ABOUT THIS TASK
Please give back, word for word, only the lines starting at the one containing "8 := h.2.2.1" and ending at the one containing "i) := Iff.rfl" within the material below.

RECORDS SUPPLIED
[Start of section]
@[simp] theorem forEach_tablesSized (n f) (s : State) (h : ∀ i s, TablesSized s.tables → TablesSized (f i s).tables) (hs : TablesSized s.tables) : TablesSized (forEach n f s).tables := forEach_holds (P := fun s => TablesSized s.tables) n f h s hs
@[simp] theorem forEach_storeSized (n f) (s : State) (h : ∀ i s, StoreSized s.store → StoreSized (f i s).store) (hs : StoreSized s.store) : StoreSized (forEach n f s).store := forEach_holds (P := fun s => StoreSized s.store) n f h s hs
@[simp] theorem forEach_mixerSized (n f) (s : State) (h : ∀ i s, MixerSized s.mixer → MixerSized (f i s).mixer) (hs : MixerSized s.mixer) : MixerSized (forEach n f s).mixer := forEach_holds (P := fun s => MixerSized s.mixer) n f h s hs
@[simp] theorem forEach_announceSized (n f) (s : State) (h : ∀ i s, AnnounceSized s.announce → AnnounceSized (f i s).announce) (hs : AnnounceSized s.announce) : AnnounceSized (forEach n f s).announce := forEach_holds (P := fun s => AnnounceSized s.announce) n f h s hs
@[simp] theorem foldl_storeSized {α : Type} (f : State → α → State) (l : List α) (s : State) (h : ∀ s x, StoreSized s.store → StoreSized (f s x).store) (hs : StoreSized s.store) : StoreSized (l.foldl f s).store := foldl_holds (P := fun s => StoreSized s.store) f h l s hs
@[simp] theorem foldl_mixerSized {α : Type} (f : State → α → State) (l : List α) (s : State) (h : ∀ s x, MixerSized s.mixer → MixerSized (f s x).mixer) (hs : MixerSized s.mixer) : MixerSized (l.foldl f s).mixer := foldl_holds (P := fun s => MixerSized s.mixer) f h l s hs
@[simp] theorem foldl_announceSized {α : Type} (f : State → α → State) (l : List α) (s : State) (h : ∀ s x, AnnounceSized s.announce → AnnounceSized (f s x).announce) (hs : AnnounceSized s.announce) : AnnounceSized (l.foldl f s).announce := foldl_holds (P := fun s => AnnounceSized s.announce) f h l s hs
@[simp] theorem MixerSized_mk (z p a b) : MixerSized ⟨z, p, a, b⟩ ↔ (z.length = 4 ∧ p.length = 6) := Iff.rfl
@[simp] theorem MixerSized.zones {t : Mixer} (h : MixerSized t) : t.zones.length = 4 := h.1
@[simp] theorem MixerSized.paths {t : Mixer} (h : MixerSized t) : t.paths.length = 6 := h.2
@[simp] theorem reset_mixerSized : MixerSized State.reset.mixer := ⟨rfl, rfl⟩
@[simp] theorem forZones_mixerSized (f) (s : State) (h : ∀ i s, MixerSized s.mixer → MixerSized (f i s).mixer) (hs : MixerSized s.mixer) : MixerSized (s.forZones f).mixer := forEach_mixerSized 4 f s h hs
@[simp] theorem reset_announceSized : AnnounceSized State.reset.announce := by
  refine ⟨rfl, rfl, rfl, ?_⟩; decide
@[simp] theorem AnnounceSized.clips {t : Announce} (h : AnnounceSized t) : t.clips.length = 32 := h.1
@[simp] theorem AnnounceSized.plays {t : Announce} (h : AnnounceSized t) : t.plays.length = 4 := h.2.1
@[simp] theorem AnnounceSized.channels {t : Announce} (h : AnnounceSized t) : t.channels.length = 8 := h.2.2.1
/-- Eight channels, their staged periods at 48 or more. -/
def ChannelsSized (l : List CadenceChannel) : Prop := l.length = 8 ∧ ∀ k, k ∈ l → 48 ≤ k.stagedPeriod
@[simp] theorem AnnounceSized_mk (a b c d e f g h i) : AnnounceSized ⟨a, b, c, d, e, f, g, h, i⟩ ↔ (a.length = 32 ∧ f.length = 4 ∧ ChannelsSized i) := Iff.rfl
@[simp] theorem AnnounceSized.channelsSized {t : Announce} (h : AnnounceSized t) : ChannelsSized t.channels := ⟨h.2.2.1, h.2.2.2⟩
@[simp] theorem ChannelsSized_map (l : List CadenceChannel) (f) (h : ChannelsSized l) (hf : ∀ k, 48 ≤ k.stagedPeriod → 48 ≤ (f k : CadenceChannel).stagedPeriod) : ChannelsSized (l.map f) := by
  refine ⟨by simpa using h.1, ?_⟩
  intro k hk
  obtain ⟨j, hj, rfl⟩ := List.mem_map.mp hk
  exact hf _ (h.2 j hj)
theorem mem_modify {α : Type} (l : List α) (c : Nat) (f : α → α) (k : α) (h : k ∈ l.modify c f) : k ∈ l ∨ ∃ j ∈ l, k = f j := by
  induction l generalizing c with
  | nil => simp at h
  | cons a l ih =>
    cases c with
    | zero =>
      simp only [List.modify_zero_cons, List.mem_cons] at h
      rcases h with h | h
      · exact .inr ⟨a, by simp, h⟩
      · exact .inl (by simp [h])
    | succ c =>
      simp only [List.modify_succ_cons, List.mem_cons] at h
      rcases h with h | h
      · exact .inl (by simp [h])
      · rcases ih c h with h | ⟨j, hj, e⟩
        · exact .inl (by simp [h])
        · exact .inr ⟨j, by simp [hj], e⟩
@[simp] theorem ChannelsSized_modify (l : List CadenceChannel) (c) (f) (h : ChannelsSized l) (hf : ∀ k, 48 ≤ k.stagedPeriod → 48 ≤ (f k : CadenceChannel).stagedPeriod) : ChannelsSized (l.modify c f) := by
  refine ⟨by simpa using h.1, ?_⟩
  intro k hk
  rcases mem_modify _ _ _ _ hk with hk | ⟨j, hj, rfl⟩
  · exact h.2 k hk
  · exact hf _ (h.2 j hj)
@[simp] theorem count_staged (c : CadenceChannel) : c.count.stagedPeriod = c.stagedPeriod := by
  unfold CadenceChannel.count; (repeat' split) <;> rfl
@[simp] theorem triggered_staged (c : CadenceChannel) : c.triggered.stagedPeriod = c.stagedPeriod := rfl
theorem become_staged (c : CadenceChannel) (r) (h : 48 ≤ c.stagedPeriod) : 48 ≤ (c.become r).stagedPeriod := by
  unfold CadenceChannel.become; (repeat' split) <;> first | exact h | decide
@[simp] theorem announceReset_plays : Announce.reset.plays.length = 4 := rfl
@[simp] theorem announceReset_channels : ChannelsSized Announce.reset.channels := ⟨rfl, by decide⟩
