-- ==== Sys2Proof/Laws/AnnounceSized.lean ====
section
/-! SUPPORT. Every operation keeps the sizes of the clips, plays and channels. -/

namespace Sys2Proof.Machine

set_option maxRecDepth 20000
set_option linter.unusedSimpArgs false
set_option linter.unusedVariables false
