theorem offer_lawful (t : LineTables) (x p) (h : TablesLawful t) (hx : (t.station (x / 4)).present = true) : TablesLawful (t.offer x p).1 := by
  unfold LineTables.offer; (repeat' split) <;> first | exact h | exact setEntry_lawful _ _ _ h (.inr hx)
theorem claim_lawful (t : LineTables) (x f) (h : TablesLawful t) (hx : (t.station (x / 4)).present = true) : TablesLawful (t.claim x f).1 := by
  unfold LineTables.claim; (repeat' split) <;> first | exact h | exact carryStream_lawful _ _ _ _ h hx
theorem release_lawful (t : LineTables) (x) (h : TablesLawful t) (hx : (t.station (x / 4)).present = true) : TablesLawful (t.release x).1 := by
  unfold LineTables.release; (repeat' split) <;> first | exact h | exact offerStream_lawful _ _ _ h hx
theorem withdraw_lawful (t : LineTables) (x) (h : TablesLawful t) : TablesLawful (t.withdraw x).1 := by
  unfold LineTables.withdraw; (repeat' split) <;> first | exact h | exact endStream_lawful _ _ h
theorem judgeCall_lawful (t : LineTables) (x j a f) (h : TablesLawful t) : TablesLawful (t.judgeCall x j a f).1 := by
  unfold LineTables.judgeCall; dsimp only; (repeat' split) <;> first | exact h | skip
  · unfold LineTables.ring; dsimp only; (repeat' split) <;> first | exact h | exact setCall_lawful _ _ _ h (.inl (by simp))
  · unfold LineTables.answer; dsimp only; (repeat' split) <;> first | exact h | exact activate_lawful _ _ _ h
  · exact setCall_lawful _ _ _ h (.inl (by simp))
  · exact activate_lawful _ _ _ h
  · unfold LineTables.callZones; dsimp only; (repeat' split) <;> first | exact h | exact setCall_lawful _ _ _ h (.inr rfl)
  · exact setCall_lawful _ _ _ h (.inl (by decide))
theorem tablesReset_lawful : TablesLawful LineTables.reset := ⟨tables_reset_sized, by
  intro x hx hne
  exact absurd (show (List.replicate 64 StreamEntry.none).getD x .none = .none by simp only [List.getD_eq_getElem?_getD, List.getElem?_replicate]; split <;> rfl) hne, fun hh => absurd hh.1 (by decide)⟩
theorem cleared_lawful (t : LineTables) : TablesLawful t.cleared := lawful_ext _ _ tablesReset_lawful rfl rfl rfl rfl
theorem State.changeTables_tables (s : State) (ch : LineTables) (c : Cause) (cc : Nat → Cause) :
    (s.changeTables ch c cc).tables = ch.strip s.tables := by
  unfold State.changeTables
  dsimp only
  have key : ∀ (b : State) (l : List StreamNotice) (a : State), (l.foldl (fun acc n => ((acc.noticeHost n).zonesAtNotice b n).lookAtUplink) a).tables = a.tables := by
    intro b l; induction l with
    | nil => intro a; rfl
    | cons n l ih => intro a; simp only [List.foldl_cons]; rw [ih]; simp
  split
  · rw [key]; simp
  · simp [key]
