-- ==== Sys2Proof/Laws/Offers.lean ====
section
/-! SUPPORT. The line tables as a message hears them, and what an OFFER does (R49). -/

namespace Sys2Proof.Machine

set_option maxRecDepth 20000
set_option linter.unusedVariables false
set_option linter.unusedSimpArgs false

theorem heardTables (t : State) (n : Nat) (h : t.hears) :
    (t.tailCounts.refreshAge n).tables = t.tables.onStation n (fun e => { e with age := 0 }) := by
  unfold State.refreshAge
  show LineTables.onStation t.tailCounts.tables _ _ = _
  rw [State.tailCounts_tables t h.2.2.1]

/-- The judged tables of a stream message. -/
theorem judgeStream_tables (s : State) (n : Nat) (k : Cause) (v : LineTables → LineTables × Cause) :
    (s.judgeStream n k v).1.tables =
      (if (s.tables.station n).present then ((v s.tables).1.strip s.tables) else s.tables) ∧
    (s.judgeStream n k v).2 = (if (s.tables.station n).present then (v s.tables).2 else .notPresent) := by
  unfold State.judgeStream
  split <;> simp [State.changeTables_tables]

theorem strip_same (t : LineTables) : t.strip t = t := strip_id t t (by intro x; unfold wentNone; cases t.entry x <;> simp)

theorem kindOf_getD (k : Nat) (x : StreamKind) (h : kindOf k = some x) : (kindOf k).getD .programme = x := by rw [h]; rfl

@[simp] theorem onStation_keeps (t : LineTables) (n : Nat) (f) : (t.onStation n f).directory = t.directory ∧
   (t.onStation n f).slots = t.slots ∧ (t.onStation n f).calls = t.calls ∧ (t.onStation n f).frameCount = t.frameCount := ⟨rfl,rfl,rfl,rfl⟩

@[simp] theorem onStation_entry (t : LineTables) (n : Nat) (f) (x : Nat) : (t.onStation n f).entry x = t.entry x := rfl

@[simp] theorem onStation_call (t : LineTables) (n : Nat) (f) (x : Nat) : (t.onStation n f).call x = t.call x := rfl

theorem onStation_present (t : LineTables) (n m : Nat) (f : RosterEntry → RosterEntry) (h : ∀ e, (f e).present = e.present) :
    ((t.onStation n f).station m).present = (t.station m).present := by
  by_cases hm : m = n
  · subst hm
    by_cases hl : m < t.roster.length
    · rw [onStation_eq _ _ _ hl, h]
    · unfold LineTables.onStation LineTables.station
      simp [List.getD_eq_getElem?_getD, hl]
  · rw [onStation_ne _ _ _ _ hm]

theorem offer_state (T : LineTables) (x : Nat) (p : StreamParameters) :
   (T.offer x p).1.slots = T.slots ∧ (T.offer x p).1.calls = T.calls ∧ (T.offer x p).1.roster = T.roster ∧
   (∀ y, y ≠ x → (T.offer x p).1.entry y = T.entry y) ∧ (T.offer x p).1.strip T = (T.offer x p).1 := by
  have hst : (T.setEntry x (.offered p)).strip T = T.setEntry x (.offered p) := by
    apply strip_id; intro y; unfold wentNone
    by_cases hy : y = x
    · subst hy
      by_cases hl : y < T.directory.length
      · rw [setEntry_eq _ _ _ hl]; simp
      · have : (T.entry y) = .none := by unfold LineTables.entry; simp [List.getD_eq_getElem?_getD, hl]
        simp [this]
    · rw [setEntry_ne _ _ _ _ hy]; cases T.entry y <;> simp
  unfold LineTables.offer
  split
  · exact ⟨rfl, rfl, rfl, fun _ _ => rfl, strip_same T⟩
  · split
    · exact ⟨rfl, rfl, rfl, fun y hy => setEntry_ne _ _ _ _ hy, hst⟩
    · split <;> exact ⟨rfl, rfl, rfl, fun _ _ => rfl, strip_same T⟩

end Sys2Proof.Machine
end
[End of section]
PROBLEM SOLUTION
@[simp] theorem AnnounceSized.channels {t : Announce} (h : AnnounceSized t) : t.channels.length = 8 := h.2.2.1
/-- Eight channels, their staged periods at 48 or more. -/
def ChannelsSized (l : List CadenceChannel) : Prop := l.length = 8 ∧ ∀ k, k ∈ l → 48 ≤ k.stagedPeriod
@[simp] theorem AnnounceSized_mk (a b c d e f g h i) : AnnounceSized ⟨a, b, c, d, e, f, g, h, i⟩ ↔ (a.length = 32 ∧ f.length = 4 ∧ ChannelsSized i) := Iff.rfl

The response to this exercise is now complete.